The UK’s FTSE 100 plummeted below the 5000 mark on Friday morning as fears of a double-dip recession in the US and across the EU continued to dominate investor sentiment.
It made a recovery though to trade up 14 points at 3.45 pm (London time), helped by a rally in mining shares chiefly gold and silver giant Fresnillo (+9.18%). However, it was the share price of the software company Autonomy that was leading the way, up by a substantial 73.34% after it was acquired by HP.
It follows what has been another dramatic week on the world’s financial markets.
Earlier in the week…
The better-than-expected GDP data from Japan rallied Asian markets and so too the FTSE 100 on Monday, which started the week in a positive manner ending up 30.55 points at 5350.58, despite continuing weaknesses in the banking sector. The Dow Jones added a more robust 213.88 points to finish at 11,482.90.

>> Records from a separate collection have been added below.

/-- With no more than a window outstanding, a step takes payload and footer and judges the packet (R251, R252). -/
theorem parseStep_last (hmore : more.length ≤ s.cfg.scratchWindow) :
    ∃ r, parseStep s = .next (judge ft (drained s r more)) ∧ Ring.content s.cfg.rxCap r = rest := by
  have hk : drainSize s = more.length := by rw [h.drainSize_eq_min]; omega
  have hsize := h.outstanding
  have hfooter := h.footerLength
  have hdue : ¬ (s.payloadRead.toNat + drainSize s < s.info.payloadSize.toNat
      ∨ (Ring.content s.cfg.rxCap s.rx).length - drainSize s < s.cfg.footerSize) := by
    rw [h.bytes, List.length_append, List.length_append]; omega
  obtain ⟨r, hstep, hrest⟩ := parseStep_judges s h.inv h.atPayload hdue
  rw [hk, h.bytes, List.drop_left, List.take_left, ← hfooter, List.take_left] at hstep
  rw [hk, h.bytes, ← List.drop_drop, List.drop_left, ← hfooter, List.drop_left] at hrest
  exact ⟨r, hstep, hrest⟩

/-- The first `j` payload steps, none of them the last, take `j` windows (R250, R257). -/
theorem parseRun_windows (j : Nat) (hj : j = 0 ∨ j * s.cfg.scratchWindow < more.length) :
    ∃ r, parseRun j s = .next (drained s r (more.take (j * s.cfg.scratchWindow)))
      ∧ Draining (drained s r (more.take (j * s.cfg.scratchWindow))) (more.drop (j * s.cfg.scratchWindow)) ft rest := by
  induction j with
  | zero =>
    rw [Nat.zero_mul, List.take_zero, List.drop_zero]
    exact ⟨s.rx, by rw [drained_nil]; rfl, by rw [drained_nil]; exact h⟩
  | succ j ih =>
    have hnext : j * s.cfg.scratchWindow + s.cfg.scratchWindow < more.length := by
      rw [← Nat.succ_mul]; exact hj.resolve_left (Nat.succ_ne_zero j)
    obtain ⟨r, hrun, hdraining⟩ := ih (.inr (by omega))
    obtain ⟨r', hstep, hdraining'⟩ := hdraining.parseStep_window (by
      rw [List.length_drop]; exact Nat.lt_sub_of_add_lt (by rw [Nat.add_comm]; exact hnext))
    have htaken : drained (drained s r (more.take (j * s.cfg.scratchWindow))) r'
          ((more.drop (j * s.cfg.scratchWindow)).take s.cfg.scratchWindow)
        = drained s r' (more.take ((j + 1) * s.cfg.scratchWindow)) := by
      rw [drained_drained _ _ _ _ _ (h.read_lt _), Nat.succ_mul, List.take_add]
    have hleft : (more.drop (j * s.cfg.scratchWindow)).drop s.cfg.scratchWindow
        = more.drop ((j + 1) * s.cfg.scratchWindow) := by
      rw [List.drop_drop, Nat.succ_mul]
    rw [drained_cfg, htaken] at hstep hdraining'
    rw [hleft] at hdraining'
    exact ⟨r', (parseRun_add j 1 s _ hrun).trans (parseRun_one _ _ hstep), hdraining'⟩

/-- All the payload steps: the payload is taken, and the last of them judges the packet (R251, R257). -/
theorem parseRun_payloadSteps :
    ∃ r, parseRun (payloadSteps s.cfg more.length) s = .next (judge ft (drained s r more))
      ∧ Ring.content s.cfg.rxCap r = rest := by
  obtain ⟨-, -, hw⟩ := s.cfg.valid_packetSizes h.inv.valid
  obtain ⟨j, hj⟩ : ∃ j, payloadSteps s.cfg more.length = j + 1 :=
    ⟨_, (Nat.sub_add_cancel (Nat.le_max_left _ _)).symm⟩
  have hcover := le_payloadSteps_mul s.cfg more.length hw
  rw [hj, Nat.succ_mul] at hcover
  have hbefore : j = 0 ∨ j * s.cfg.scratchWindow < more.length := lt_payloadSteps s.cfg _ j hw (by omega)
  obtain ⟨r, hrun, hdraining⟩ := h.parseRun_windows j hbefore
  obtain ⟨r', hstep, hrest⟩ := hdraining.parseStep_last (by
    rw [List.length_drop]; exact Nat.sub_le_of_le_add (by rw [Nat.add_comm]; exact hcover))
  rw [drained_drained _ _ _ _ _ (h.read_lt _), List.take_append_drop] at hstep
  exact ⟨r', by rw [hj, parseRun_add j 1 s _ hrun, parseRun_one _ _ hstep], hrest⟩

end Draining

/-- `s` with a header of `p` payload bytes accepted and `r` left of RB.RX (R240, R244, R247). -/
def headerAccepted (s : State) (r : Ring) (hb : List Byte) (p : Nat) : State :=
  { s with
    rx := r
    pstate := .awaitPayloadCrc
    crc := crc32Fold 0xFFFFFFFF (s.cfg.startMarker :: hb)
    payloadRead := 0
    info := ⟨wordAt hb 0, wordAt hb 4, u32 p, hb.getD 8 0, hb.getD 9 0, hb.getD 10 0, false⟩ }

namespace Buffered

variable {s : State} {hb pl ft rest : List Byte} (h : s.Inv) (hp : Buffered s hb pl ft rest)

include h hp

/-- A payload length is a u32 (R9). -/
theorem length_lt : pl.length < 2 ^ 32 := by
  have := hp.fits
  have := s.cfg.valid_packetSizes h.valid
  omega

/-- The AwaitStart step: nothing stands before the start marker, so nothing is discarded (R239, R240). -/
theorem parseStep_start :
    ∃ r, parseStep s = .next (beginCycle { s with rx := r })
      ∧ Ring.content s.cfg.rxCap r = hb ++ (pl ++ (ft ++ rest)) := by
  obtain ⟨r, hstep, hrest⟩ := awaitStartStep_found s [] (hb ++ (pl ++ (ft ++ rest))) h List.not_mem_nil
    (by rw [hp.bytes]; simp)
  have hcount : raise (.discard 0) { s with rx := r } = { s with rx := r } := by simp [raise, u32]
  rw [List.length_nil, hcount] at hstep
  exact ⟨r, (parseStep_awaitStart s hp.atStart).trans (congrArg _ hstep), hrest⟩

/-- The AwaitStart and the AwaitHeader step: the header passes both checks (R244-R247). -/
theorem parseRun_two :
    ∃ r, parseRun 2 s = .next (headerAccepted s r hb pl.length)
      ∧ Draining (headerAccepted s r hb pl.length) pl ft rest := by
  obtain ⟨r, hstart, hc⟩ := hp.parseStep_start h
  have hbegun : (beginCycle { s with rx := r }).Inv := parseStep_inv s _ h hstart
  obtain ⟨r', hheader, hrest⟩ := awaitHeaderStep_of_header _ hb _ hbegun hp.headerLength hc
  have hdeclared := hp.declared
  have hfits := hp.fits
  have hsize : (wordAt hb 0).toNat - s.cfg.overhead = pl.length := by omega
  have hstep : parseStep (beginCycle { s with rx := r }) = .next (headerAccepted s r' hb pl.length) := by
    rw [parseStep_awaitHeader _ rfl, hheader, checkHeader_admitted]
    · simp only [readHeader, beginCycle, PacketInfo.empty, hsize]
      rfl
    · change ¬ ((wordAt hb 0).toNat < s.cfg.overhead ∨ s.cfg.maxPacketSize < (wordAt hb 0).toNat)
      omega
    · change sizeOk s.cfg (hb.getD 10 0) ((wordAt hb 0).toNat - s.cfg.overhead) = true
      rw [hsize]; exact hp.admitted
  refine ⟨r', by rw [parseRun_succ 1 s _ hstart, parseRun_one _ _ hstep], parseStep_inv _ _ hbegun hstep, rfl, ?_,
    hp.footerLength, hrest⟩
  exact (Nat.zero_add _).trans (toNat_u32 _ (hp.length_lt h)).symm
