-- ==== Sys2Proof/Machine/Flags.lean ====
section
/-! DEFINITION. The block has no flags (10_state.md R35). Its conditions are the comparisons that branches and the
set-if-less instructions compute on the spot (00_scope.md R14; 43_control_transfer.md R131 to R136;
44_integer_alu.md R149, R150). -/

namespace Sys2Proof.Machine

/-- `s(x) < s(y)`. -/
def lessSigned (x y : Word) : Bool := decide (x.toInt < y.toInt)

/-- `u(x) < u(y)`. -/
def lessUnsigned (x y : Word) : Bool := decide (x.toNat < y.toNat)

/-- `c ? 1 : 0`. -/
def boolWord (c : Bool) : Word := if c then 1#32 else 0#32

end Sys2Proof.Machine
end

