-- ==== Sys2Proof/Machine/State.lean ====
section
/-! DEFINITION. The state of the block (10_state.md R20 to R33), the reasons the machine could stop, and the state
after reset (70_reset_and_hazards.md R200). -/

namespace Sys2Proof.Machine

/-- `halt` (R29): why the block has stopped. -/
inductive Halt where
  /-- `NONE`: the block can step. -/
  | none
  /-- `EXIT`: ECALL with `SYS_EXIT` executed (R173). -/
  | exit
  /-- `FAULT`: a fault was raised (R181). -/
  | fault
  /-- `GAP`: a decode gap executed under `HALT_ON_GAP` (R80). -/
  | gap
  deriving DecidableEq, Repr

/-- The four fault kinds, in the order of their ordinals 0 to 3 (R182). -/
inductive FaultKind where
  | fetch
  | load
  | store
  | syscallRead
  deriving DecidableEq, Repr

/-- The fault record `{kind, pc_of, addr}` (R30). -/
structure FaultRecord where
  kind : FaultKind
  pcOf : Word
  addr : Word
  deriving DecidableEq, Repr

/-- The state tuple `(X, pc, ppc, M, halt, fault, gap_seen, started, OUT)` of 10_state.md, and the launch's
parameters (log 1). -/
structure State where
  /-- `X` (R20). Slot 0 stands for `x0` and is never read (R21, log 16). -/
  regs : Vector Word 32
  /-- `pc` (R24): between steps, the address of the next instruction to fetch. -/
  pc : Word
  /-- `ppc` (R25): while an instruction executes, its own address. -/
  ppc : Word
  /-- `M` (R28). -/
  mem : Memory
  /-- `halt` (R29). -/
  halt : Halt
  /-- `fault` (R30). -/
  fault : Option FaultRecord
  /-- `gap_seen` (R31). -/
  gapSeen : Bool
  /-- `started` (R32). -/
  started : Bool
  /-- `OUT` (R33): the bytes sent to the console, in order. -/
  out : List Byte
  /-- The parameters of the launch (R8 to R12, R207); nothing changes them. -/
  params : Params
  deriving DecidableEq, Repr

/-- Reasons the machine stops with a fault: NONE. A fault of the block halts it in a state the spec describes
(R181), so it is a next state; no definition of the model answers `Outcome.fault`. Safe (log 7). -/
inductive Fault where
  deriving DecidableEq, Repr

/-- Reasons the machine gives an instruction no meaning. -/
inductive Refusal where
  /-- Raised only by an arm of `exec` whose instruction has no meaning yet; no arm is such an arm. Safe. -/
  | notModelled (mnemonic : String)
  deriving DecidableEq, Repr

/-- What a meaning and a step answer. -/
abbrev Result := Host.Outcome State Fault Refusal

/-- The register file of a reset (R22): `x2 = SP_RESET`, `x3 = GP_RESET`, every other register 0. -/
def resetRegs (p : Params) : Vector Word 32 :=
  ((Vector.replicate 32 0#32).set 2 p.spReset).set 3 p.gpReset

/-- The launch state for given parameters and the bytes of the power-on image `MEM_INIT` that are given (R200, R202,
R207); the bytes `memInit` does not list stay unknown (log 2). -/
def State.launch (p : Params) (memInit : Memory) : State where
  regs := resetRegs p
  pc := p.resetPc
  ppc := 0#32
  mem := memInit
  halt := .none
  fault := none
  gapSeen := false
  started := false
  out := []
  params := p

/-- The machine right after reset, at power-on, with the spec's default parameters (R200). It lists no byte: all of
memory holds the unknown `MEM_INIT` (R28, log 2). -/
def State.reset : State := State.launch Params.default []

end Sys2Proof.Machine

/-- The unknown function behind `Sys4Space.unstated`: when syscall 4 prints one space, where a launch leaves
`SYS4_SPACE` open (R12, D10). A FREE VALUE: it has no body, and no proof can see what it answers (log 3). -/
opaque Sys2Proof.Config.sys4SpaceOfState : Sys2Proof.Machine.State → Bool
end

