-- ==== Sys2Proof/Tests/Slice0.lean ====
section
/-! SUPPORT. Tests, and for each obligation with hypotheses a concrete state that meets them. Every expected value
comes from the spec: the encodings of 30_encoding.md, or the rows of 95_test_vectors.md. -/

namespace Sys2Proof.Tests

open Sys2Proof.Machine

/-! ## Helpers -/

/-- `s` with one slot written. -/
def poke (s : State) (j : Nat) (v : Word) : State := { s with mem := s.mem.writeSlot j v }

/-- A running state with a word at `pc`, and registers and slots preset. -/
def place (pc word : Word) (regs : List (Reg × Word)) (slots : List (Nat × Word)) (p : Params) : State :=
  let s : State := { State.launch p [] with pc := pc, started := true }
  let s := slots.foldl (fun s c => poke s c.1 c.2) s
  (regs.foldl (fun s c => s.setReg c.1 c.2) s).memWrite pc word

/-- One step from `s` has this outcome and leaves exactly this state. -/
abbrev runs (s : State) (o : StepOutcome) (edit : State → State) : Prop := stepOutcome s = o ∧ stepState s = edit s

/-- The word decodes to the instruction, the instruction is well-formed, and it encodes to the word. -/
abbrev bothWays (w : Word) (i : Instr) : Prop := decodeWord w = .ok i ∧ i.wf = true ∧ encode i = w

/-- The slots of the load vectors (95_test_vectors.md section 3.2). -/
def loadSlots : List (Nat × Word) := [(0x800, 0x12345680#32), (0x801, 0x8000FF7F#32)]

/-! ## WellFormed: each check refuses an ill-formed term and admits the ends of its range (R63 to R68) -/

theorem test_wf_refuses_twelve_bits : Instr.wf (.addi 1 2 2048#32) = false ∧ Instr.wf (.sw 1 2 (-2049#32)) = false ∧
    Instr.wf (.jalr 1 2 2047#32) = true ∧ Instr.wf (.lb 1 2 (-2048#32)) = true := by decide

theorem test_wf_refuses_branch_offset : Instr.wf (.beq 1 2 4096#32) = false ∧ Instr.wf (.bne 1 2 (-4098#32)) = false ∧
    Instr.wf (.blt 1 2 3#32) = false ∧ Instr.wf (.bge 1 2 4094#32) = true ∧ Instr.wf (.bgeu 1 2 (-4096#32)) = true := by
  decide

theorem test_wf_refuses_upper_immediate : Instr.wf (.lui 1 0x12345001#32) = false ∧ Instr.wf (.auipc 1 0x800#32) = false ∧
    Instr.wf (.lui 1 0xFFFFF000#32) = true := by decide

theorem test_wf_refuses_jump_offset : Instr.wf (.jal 1 1048576#32) = false ∧ Instr.wf (.jal 1 (-1048578#32)) = false ∧
    Instr.wf (.jal 1 5#32) = false ∧ Instr.wf (.jal 1 1048574#32) = true ∧ Instr.wf (.jal 1 (-1048576#32)) = true := by
  decide

/-! ## Decode: a word of every constructor, written field by field from the spec's layouts -/

/-- U layout: `imm[31:12] rd opcode` (R62, R66, R71). -/
theorem test_decode_upper :
    bothWays (0b10000000000000000001#20 ++ 0b01010#5 ++ 0b0110111#7 : Word) (.lui 10 0x80001000#32) ∧
    bothWays (0b10000000000000000001#20 ++ 0b01010#5 ++ 0b0010111#7 : Word) (.auipc 10 0x80001000#32) := by decide

/-- I layout: `imm[11:0] rs1 funct3 rd opcode` (R62, R63, R72); the immediate is −2048 + 5. -/
theorem test_decode_loads :
    bothWays (0b100000000101#12 ++ 0b00101#5 ++ 0b000#3 ++ 0b01010#5 ++ 0b0000011#7 : Word) (.lb 10 5 (-2043#32)) ∧
    bothWays (0b100000000101#12 ++ 0b00101#5 ++ 0b001#3 ++ 0b01010#5 ++ 0b0000011#7 : Word) (.lh 10 5 (-2043#32)) ∧
    bothWays (0b100000000101#12 ++ 0b00101#5 ++ 0b010#3 ++ 0b01010#5 ++ 0b0000011#7 : Word) (.lw 10 5 (-2043#32)) ∧
    bothWays (0b100000000101#12 ++ 0b00101#5 ++ 0b100#3 ++ 0b01010#5 ++ 0b0000011#7 : Word) (.lbu 10 5 (-2043#32)) ∧
    bothWays (0b100000000101#12 ++ 0b00101#5 ++ 0b101#3 ++ 0b01010#5 ++ 0b0000011#7 : Word) (.lhu 10 5 (-2043#32)) := by decide

/-- S layout: `imm[11:5] rs2 rs1 funct3 imm[4:0] opcode` (R62, R64, R72); the immediate is −2048 + 3. -/
theorem test_decode_stores :
    bothWays (0b1000000#7 ++ 0b00110#5 ++ 0b00101#5 ++ 0b000#3 ++ 0b00011#5 ++ 0b0100011#7 : Word) (.sb 5 6 (-2045#32)) ∧
    bothWays (0b1000000#7 ++ 0b00110#5 ++ 0b00101#5 ++ 0b001#3 ++ 0b00011#5 ++ 0b0100011#7 : Word) (.sh 5 6 (-2045#32)) ∧
    bothWays (0b1000000#7 ++ 0b00110#5 ++ 0b00101#5 ++ 0b010#3 ++ 0b00011#5 ++ 0b0100011#7 : Word) (.sw 5 6 (-2045#32)) := by decide

/-- B layout: `imm[12] imm[10:5] rs2 rs1 funct3 imm[4:1] imm[11] opcode` (R62, R65, R72); the offset is
−4096 + 32 + 4. -/
theorem test_decode_branches :
    bothWays (0b1#1 ++ 0b000001#6 ++ 0b00110#5 ++ 0b00101#5 ++ 0b000#3 ++ 0b0010#4 ++ 0b0#1 ++ 0b1100011#7 : Word) (.beq 5 6 (-4060#32)) ∧
    bothWays (0b1#1 ++ 0b000001#6 ++ 0b00110#5 ++ 0b00101#5 ++ 0b001#3 ++ 0b0010#4 ++ 0b0#1 ++ 0b1100011#7 : Word) (.bne 5 6 (-4060#32)) ∧
    bothWays (0b1#1 ++ 0b000001#6 ++ 0b00110#5 ++ 0b00101#5 ++ 0b100#3 ++ 0b0010#4 ++ 0b0#1 ++ 0b1100011#7 : Word) (.blt 5 6 (-4060#32)) ∧
    bothWays (0b1#1 ++ 0b000001#6 ++ 0b00110#5 ++ 0b00101#5 ++ 0b101#3 ++ 0b0010#4 ++ 0b0#1 ++ 0b1100011#7 : Word) (.bge 5 6 (-4060#32)) ∧
    bothWays (0b1#1 ++ 0b000001#6 ++ 0b00110#5 ++ 0b00101#5 ++ 0b110#3 ++ 0b0010#4 ++ 0b0#1 ++ 0b1100011#7 : Word) (.bltu 5 6 (-4060#32)) ∧
    bothWays (0b1#1 ++ 0b000001#6 ++ 0b00110#5 ++ 0b00101#5 ++ 0b111#3 ++ 0b0010#4 ++ 0b0#1 ++ 0b1100011#7 : Word) (.bgeu 5 6 (-4060#32)) := by decide

/-- J layout: `imm[20] imm[10:1] imm[11] imm[19:12] rd opcode` (R62, R67); the offset is 4 + 2048 + 4096. -/
theorem test_decode_jumps :
    bothWays (0b0#1 ++ 0b0000000010#10 ++ 0b1#1 ++ 0b00000001#8 ++ 0b01010#5 ++ 0b1101111#7 : Word) (.jal 10 6148#32) ∧
    bothWays (0b100000000101#12 ++ 0b00101#5 ++ 0b000#3 ++ 0b01010#5 ++ 0b1100111#7 : Word) (.jalr 10 5 (-2043#32)) := by decide

/-- R layout: `funct7 rs2 rs1 funct3 rd opcode` (R62, R72, R73). -/
theorem test_decode_register_register :
    bothWays (0b0000000#7 ++ 0b00110#5 ++ 0b00101#5 ++ 0b000#3 ++ 0b01010#5 ++ 0b0110011#7 : Word) (.add 10 5 6) ∧
    bothWays (0b0100000#7 ++ 0b00110#5 ++ 0b00101#5 ++ 0b000#3 ++ 0b01010#5 ++ 0b0110011#7 : Word) (.sub 10 5 6) ∧
    bothWays (0b0000000#7 ++ 0b00110#5 ++ 0b00101#5 ++ 0b001#3 ++ 0b01010#5 ++ 0b0110011#7 : Word) (.sll 10 5 6) ∧
    bothWays (0b0000000#7 ++ 0b00110#5 ++ 0b00101#5 ++ 0b010#3 ++ 0b01010#5 ++ 0b0110011#7 : Word) (.slt 10 5 6) ∧
    bothWays (0b0000000#7 ++ 0b00110#5 ++ 0b00101#5 ++ 0b011#3 ++ 0b01010#5 ++ 0b0110011#7 : Word) (.sltu 10 5 6) ∧
    bothWays (0b0000000#7 ++ 0b00110#5 ++ 0b00101#5 ++ 0b100#3 ++ 0b01010#5 ++ 0b0110011#7 : Word) (.xor 10 5 6) ∧
    bothWays (0b0000000#7 ++ 0b00110#5 ++ 0b00101#5 ++ 0b101#3 ++ 0b01010#5 ++ 0b0110011#7 : Word) (.srl 10 5 6) ∧
    bothWays (0b0100000#7 ++ 0b00110#5 ++ 0b00101#5 ++ 0b101#3 ++ 0b01010#5 ++ 0b0110011#7 : Word) (.sra 10 5 6) ∧
    bothWays (0b0000000#7 ++ 0b00110#5 ++ 0b00101#5 ++ 0b110#3 ++ 0b01010#5 ++ 0b0110011#7 : Word) (.or 10 5 6) ∧
    bothWays (0b0000000#7 ++ 0b00110#5 ++ 0b00101#5 ++ 0b111#3 ++ 0b01010#5 ++ 0b0110011#7 : Word) (.and 10 5 6) := by decide

/-- I layout, opcode OP-IMM (R62, R72). -/
theorem test_decode_register_immediate :
    bothWays (0b100000000101#12 ++ 0b00101#5 ++ 0b000#3 ++ 0b01010#5 ++ 0b0010011#7 : Word) (.addi 10 5 (-2043#32)) ∧
    bothWays (0b100000000101#12 ++ 0b00101#5 ++ 0b110#3 ++ 0b01010#5 ++ 0b0010011#7 : Word) (.ori 10 5 (-2043#32)) ∧
    bothWays (0b100000000101#12 ++ 0b00101#5 ++ 0b010#3 ++ 0b01010#5 ++ 0b0010011#7 : Word) (.slti 10 5 (-2043#32)) ∧
    bothWays (0b100000000101#12 ++ 0b00101#5 ++ 0b100#3 ++ 0b01010#5 ++ 0b0010011#7 : Word) (.xori 10 5 (-2043#32)) ∧
    bothWays (0b100000000101#12 ++ 0b00101#5 ++ 0b111#3 ++ 0b01010#5 ++ 0b0010011#7 : Word) (.andi 10 5 (-2043#32)) ∧
    bothWays (0b100000000101#12 ++ 0b00101#5 ++ 0b011#3 ++ 0b01010#5 ++ 0b0010011#7 : Word) (.sltiu 10 5 (-2043#32)) := by decide

/-- Shift layout: `funct7 shamt rs1 funct3 rd opcode` (R62, R70, R73). -/
theorem test_decode_immediate_shifts :
    bothWays (0b0000000#7 ++ 0b11101#5 ++ 0b00101#5 ++ 0b001#3 ++ 0b01010#5 ++ 0b0010011#7 : Word) (.slli 10 5 29#5) ∧
    bothWays (0b0000000#7 ++ 0b11101#5 ++ 0b00101#5 ++ 0b101#3 ++ 0b01010#5 ++ 0b0010011#7 : Word) (.srli 10 5 29#5) ∧
    bothWays (0b0100000#7 ++ 0b11101#5 ++ 0b00101#5 ++ 0b101#3 ++ 0b01010#5 ++ 0b0010011#7 : Word) (.srai 10 5 29#5) := by decide

/-- ECALL is one word (R74). -/
theorem test_decode_system :
    bothWays (0b000000000000#12 ++ 0b00000#5 ++ 0b000#3 ++ 0b00000#5 ++ 0b1110011#7 : Word) (.ecall) := by decide

/-- The gaps of R78 and section 3.8, each with the level of the dispatch tree that refuses it. -/
theorem test_decode_gaps :
    decodeWord 0x00000000#32 = .error .opcode ∧ decodeWord 0xFFFFFFFF#32 = .error .opcode ∧
    decodeWord 0x0000000B#32 = .error .opcode ∧ decodeWord 0x02628533#32 = .error .funct7 ∧
    decodeWord 0xC062D533#32 = .error .funct7 ∧ decodeWord 0x4062F533#32 = .error .funct7 ∧
    decodeWord 0x02429513#32 = .error .funct7 ∧ decodeWord 0x0242D513#32 = .error .funct7 ∧
    decodeWord 0x000290E7#32 = .error .funct3 ∧ decodeWord 0x00343503#32 = .error .funct3 ∧
    decodeWord 0x00943023#32 = .error .funct3 ∧ decodeWord 0x00002063#32 = .error .funct3 ∧
    decodeWord 0x000000F3#32 = .error .system ∧ decodeWord 0xC0002573#32 = .error .system ∧
    decodeWord 0x30200073#32 = .error .system := by decide

/-- The five extractors on one word (section 2). -/
theorem test_immediate_extractors :
    immI 0x12345037#32 = 0x00000123#32 ∧ immS 0x12345037#32 = 0x00000120#32 ∧ immB 0x000000E3#32 = 0x00000800#32 ∧
    immU 0x12345037#32 = 0x12345000#32 ∧ immJ 0x12345037#32 = 0x00045922#32 ∧ immJ 0x0010006F#32 = 0x00000800#32 := by
  decide

/-- Bytes in memory order are little-endian (R48), and a short byte sequence is no instruction (R60). -/
theorem test_decode_bytes :
    decodeBytes [0x93#8, 0x02#8, 0xA0#8, 0x00#8, 0xFF#8] = .ok (.addi 5 0 10#32, [0xFF#8]) ∧
    decodeBytes [0x93#8, 0x02#8, 0xA0#8] = .error .truncated ∧
    encodeBytes (.addi 5 0 10#32) = [0x93#8, 0x02#8, 0xA0#8, 0x00#8] := by decide

/-! ## Upper immediates (95_test_vectors.md section 3.1) -/

/-- `lui x5, 0xFFFFF` (R110). -/
theorem test_lui_fills_upper_twenty_bits :
    runs (place 0x100#32 0xFFFFF2B7#32 [] [] .default) .ok
      (fun s => { (s.setReg 5 0xFFFFF000#32) with pc := 0x104#32, ppc := 0x100#32 }) := by decide

/-- `lui x0, 0x12345` (R110). -/
theorem test_lui_to_x0_writes_nothing :
    runs (place 0x100#32 0x12345037#32 [] [] .default) .ok
      (fun s => { (s.setReg 0 0x00000000#32) with pc := 0x104#32, ppc := 0x100#32 }) := by decide

/-- `auipc x5, 0xFFFFF` (R111). -/
theorem test_auipc_wraps :
    runs (place 0x100#32 0xFFFFF297#32 [] [] .default) .ok
      (fun s => { (s.setReg 5 0xFFFFF100#32) with pc := 0x104#32, ppc := 0x100#32 }) := by decide

/-- `auipc x5, 0x80000` (R111). -/
theorem test_auipc_at_last_word :
    runs (place 0x3FFC#32 0x80000297#32 [] [] .default) .ok
      (fun s => { (s.setReg 5 0x80003FFC#32) with pc := 0x4000#32, ppc := 0x3FFC#32 }) := by decide

/-! ## Loads (section 3.2) -/

/-- `lb x10, 1(x8)` (R116). -/
theorem test_lb_ignores_low_address_bits :
    runs (place 0x100#32 0x00140503#32 [(8, 0x00002000#32)] loadSlots .default) .ok
      (fun s => { (s.setReg 10 0xFFFFFF80#32) with pc := 0x104#32, ppc := 0x100#32 }) := by decide

/-- `lbu x10, 3(x8)` (R119). -/
theorem test_lbu_zero_extends :
    runs (place 0x100#32 0x00344503#32 [(8, 0x00002000#32)] loadSlots .default) .ok
      (fun s => { (s.setReg 10 0x00000080#32) with pc := 0x104#32, ppc := 0x100#32 }) := by decide

/-- `lh x10, 2(x8)` (R117). -/
theorem test_lh_ignores_low_address_bits :
    runs (place 0x100#32 0x00241503#32 [(8, 0x00002000#32)] loadSlots .default) .ok
      (fun s => { (s.setReg 10 0x00005680#32) with pc := 0x104#32, ppc := 0x100#32 }) := by decide

/-- `lh x10, 4(x8)` (R117). -/
theorem test_lh_sign_extends :
    runs (place 0x100#32 0x00441503#32 [(8, 0x00002000#32)] loadSlots .default) .ok
      (fun s => { (s.setReg 10 0xFFFFFF7F#32) with pc := 0x104#32, ppc := 0x100#32 }) := by decide
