-- ==== Sys2Proof/Machine/Names.lean ====
section
/-! DEFINITION. The keys of the objects of the dictionary: index times 256 plus subindex, one name for each row of the
object tables of 02_event_intake_and_kerb_path.md to 14_object_dictionary_reference.md. An argument is the copy (port, channel, tile, …)
or the position in a row that lists several subindices. -/

namespace Sys2Proof.Machine

/-- The key of an object: index and subindex in one number. -/
abbrev obKey (index sub : Nat) : Nat := index * 256 + sub

namespace Ob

Tuesday, and the FTSE 100 stayed positive, but only just, adding 7.05 points to close at 5357.63 but the Dow Jones lost -76.97 points to 11,405.93. Investors were hoping to see evidence of firm leadership from within the EU following very poor GDP figures from across the eurozone on Tuesday. President Sarkozy and Chancellor Merkel held a media conference after their meeting on Tuesday afternoon and the two announced a proposal for a new economic government for the eurozone made up of all the member heads of state and to be led by an elected president. A new financial transactions tax was also tabled.
The FTSE 100 closed down 26.03 points at 5331.60 on Wednesday, as bank stocks such as Barclays (-4.2%) outweighed mining stocks, such as Eurasian Natural Resources (+3.7%). The Dow Jones gained just 4.28 points at 11,410.21. Investors were nervous but there was no evidence, at this point, of the extreme volatility seen last week.
And then, Thursday. Analysts at Morgan Stanley downgraded their global GDP growth forecast to 3.9% from 4.2% and its 2012 forecast to 3.8% from 4.5% before adding that they thought that the US and the eurozone were ‘dangerously close to recession’ because of ‘recent policy errors’. It was an unambiguous statement in what had been a pretty directionless week, and, it was what everyone was thinking. Investors pressed the panic button. Global stock indices went into freefall and the FTSE 100 ended Thursday 239.37 points down and the Dow lost 419.63 points.
UK: Inflation ticks up; unemployment rises; a surprise in the MPC minutes
Tuesday, and according to the Office for National Statistics (ONS) CPI inflation in the UK rose to 4.4% in July from 4.2% in June, while the RPI figure was unchanged at 5%.
The total jobless rate in the UK moved up from 7.7% to 7.9% according to figures released by the ONS on Wednesday; the total number of unemployed climbed by 38,000 to 2.49 million.
According to the latest Monetary Policy Committee minutes released this week all the nine members voted against an interest rate rise. And the latest retail sales figures from the ONS, out on Thursday, showed just a 0.2% growth for July after increasing 0.8% in June.
US: Negative manufacturing surveys; initial jobless claims back up; inflation rises
On Monday, the New York State manufacturing general business conditions index fell to minus 7.7 from minus 3.7. And there was more bad news to come for US manufacturing on Thursday as the Philadelphia Fed’s latest index of manufacturing activity fell to a negative of 30.7 in August from a positive 3.2 in July. That’s the lowest point it’s been since March 2009.
Despite these figures industrial production in the US climbed 0.9% in July from 0.4% previously.
According to figures from the Labor Department on Thursday, initial jobless claims climbed back above the current benchmark level of 400,000 at 408,000. The consumer price index in the US rose to 0.5% in July, up 3.6% from a year ago.